● Your assignment: All of the data is to be printed again exactly as it appears.

● Records for the exercise:
-- ==== Sys2Proof/Syntax.lean ====
section
/-! DEFINITION. The abstract syntax: one constructor of `Instr` for each row of spec/opcode_table.json. The first 214 rows
are instructions of the Nolop set (R181 .. R194), with operands as the instruction chapters give them; the last 97 are the
indivisible events of the machine and of its surroundings (95_what_each_step_holds.md), with the arguments that say which
one of several like events takes place. -/

namespace Sys2Proof

/-! ## Operand forms of the instructions

`l` is the lookahead of XP (R69), `sem` its sem field (R132), `xs` the register number of XS (R171).
Immediates are held sign-extended to 64 bits and unscaled (R168). -/

/-- Page 0 RR with three registers. -/
structure RRR where
  d : Reg
  a : Reg
  b : Reg
  deriving DecidableEq, Repr

/-- `sel`: three registers and the condition register named by the c field (R196). -/
structure SelOps where
  d : Reg
  a : Reg
  b : Reg
  c : BitVec 4
  deriving DecidableEq, Repr

/-- Page 0 RR with a destination and one source. -/
structure RRU where
  d : Reg
  a : Reg
  deriving DecidableEq, Repr

/-- `sext` and `zext`: the b field is a width code (R198). -/
structure ExtOps where
  d : Reg
  a : Reg
  w : BitVec 3
  deriving DecidableEq, Repr

/-- Page 0 RI (R199). -/
structure RIOps where
  d   : Reg
  a   : Reg
  imm : Word
  deriving DecidableEq, Repr

/-- Page 0 RI shifts: an unsigned 6-bit count (R168). -/
structure ShOps where
  d : Reg
  a : Reg
  n : BitVec 6
  deriving DecidableEq, Repr

/-- `li` (R200). -/
structure LIOps where
  d   : Reg
  imm : Word
  deriving DecidableEq, Repr

/-- `bz` and `bnz`: tested register and halfword offset (R201). -/
structure BROps where
  s   : Reg
  off : Word
  deriving DecidableEq, Repr

/-- `jmp` and `call`: halfword offset (R202). -/
structure JOps where
  off : Word
  deriving DecidableEq, Repr

/-- `jr`: the target register (R183). -/
structure JrOps where
  a : Reg
  deriving DecidableEq, Repr

/-- `brk`: its 9-bit code (R205). -/
structure BrkOps where
  k : BitVec 9
  deriving DecidableEq, Repr

/-- Long-latency RR with destination and two sources. -/
structure L3 where
  l : BitVec 4
  d : Reg
  a : Reg
  b : Reg
  deriving DecidableEq, Repr

/-- Long-latency RR with three sources, the third by the c field. -/
structure L4 where
  l : BitVec 4
  d : Reg
  a : Reg
  b : Reg
  c : BitVec 4
  deriving DecidableEq, Repr

/-- Long-latency with destination and one source. -/
structure L2 where
  l : BitVec 4
  d : Reg
  a : Reg
  deriving DecidableEq, Repr

/-- Long-latency with two sources and no destination. -/
structure LAB where
  l : BitVec 4
  a : Reg
  b : Reg
  deriving DecidableEq, Repr

/-- Long-latency with a destination only. -/
structure LD where
  l : BitVec 4
  d : Reg
  deriving DecidableEq, Repr

/-- Long-latency with one source only. -/
structure LA where
  l : BitVec 4
  a : Reg
  deriving DecidableEq, Repr

/-- Long-latency with no operand. -/
structure L0 where
  l : BitVec 4
  deriving DecidableEq, Repr

/-- `fcmp`: condition in XS mod[1:0] (R229). -/
structure FcmpOps where
  l    : BitVec 4
  cond : BitVec 2
  d    : Reg
  a    : Reg
  b    : Reg
  deriving DecidableEq, Repr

● Result for this exercise:
-- ==== Sys2Proof/Syntax.lean ====
section
/-! DEFINITION. The abstract syntax: one constructor of `Instr` for each row of spec/opcode_table.json. The first 214 rows
are instructions of the Nolop set (R181 .. R194), with operands as the instruction chapters give them; the last 97 are the
indivisible events of the machine and of its surroundings (95_what_each_step_holds.md), with the arguments that say which
one of several like events takes place. -/

namespace Sys2Proof

/-! ## Operand forms of the instructions

`l` is the lookahead of XP (R69), `sem` its sem field (R132), `xs` the register number of XS (R171).
Immediates are held sign-extended to 64 bits and unscaled (R168). -/

/-- Page 0 RR with three registers. -/
structure RRR where
  d : Reg
  a : Reg
  b : Reg
  deriving DecidableEq, Repr

/-- `sel`: three registers and the condition register named by the c field (R196). -/
structure SelOps where
  d : Reg
  a : Reg
  b : Reg
  c : BitVec 4
  deriving DecidableEq, Repr

/-- Page 0 RR with a destination and one source. -/
structure RRU where
  d : Reg
  a : Reg
  deriving DecidableEq, Repr

/-- `sext` and `zext`: the b field is a width code (R198). -/
structure ExtOps where
  d : Reg
  a : Reg
  w : BitVec 3
  deriving DecidableEq, Repr

/-- Page 0 RI (R199). -/
structure RIOps where
  d   : Reg
  a   : Reg
  imm : Word
  deriving DecidableEq, Repr

/-- Page 0 RI shifts: an unsigned 6-bit count (R168). -/
structure ShOps where
  d : Reg
  a : Reg
  n : BitVec 6
  deriving DecidableEq, Repr

/-- `li` (R200). -/
structure LIOps where
  d   : Reg
  imm : Word
  deriving DecidableEq, Repr

/-- `bz` and `bnz`: tested register and halfword offset (R201). -/
structure BROps where
  s   : Reg
  off : Word
  deriving DecidableEq, Repr

/-- `jmp` and `call`: halfword offset (R202). -/
structure JOps where
  off : Word
  deriving DecidableEq, Repr

/-- `jr`: the target register (R183). -/
structure JrOps where
  a : Reg
  deriving DecidableEq, Repr

/-- `brk`: its 9-bit code (R205). -/
structure BrkOps where
  k : BitVec 9
  deriving DecidableEq, Repr

/-- Long-latency RR with destination and two sources. -/
structure L3 where
  l : BitVec 4
  d : Reg
  a : Reg
  b : Reg
  deriving DecidableEq, Repr

/-- Long-latency RR with three sources, the third by the c field. -/
structure L4 where
  l : BitVec 4
  d : Reg
  a : Reg
  b : Reg
  c : BitVec 4
  deriving DecidableEq, Repr

/-- Long-latency with destination and one source. -/
structure L2 where
  l : BitVec 4
  d : Reg
  a : Reg
  deriving DecidableEq, Repr

/-- Long-latency with two sources and no destination. -/
structure LAB where
  l : BitVec 4
  a : Reg
  b : Reg
  deriving DecidableEq, Repr

/-- Long-latency with a destination only. -/
structure LD where
  l : BitVec 4
  d : Reg
  deriving DecidableEq, Repr

/-- Long-latency with one source only. -/
structure LA where
  l : BitVec 4
  a : Reg
  deriving DecidableEq, Repr

/-- Long-latency with no operand. -/
structure L0 where
  l : BitVec 4
  deriving DecidableEq, Repr

/-- `fcmp`: condition in XS mod[1:0] (R229). -/
structure FcmpOps where
  l    : BitVec 4
  cond : BitVec 2
  d    : Reg
  a    : Reg
  b    : Reg
  deriving DecidableEq, Repr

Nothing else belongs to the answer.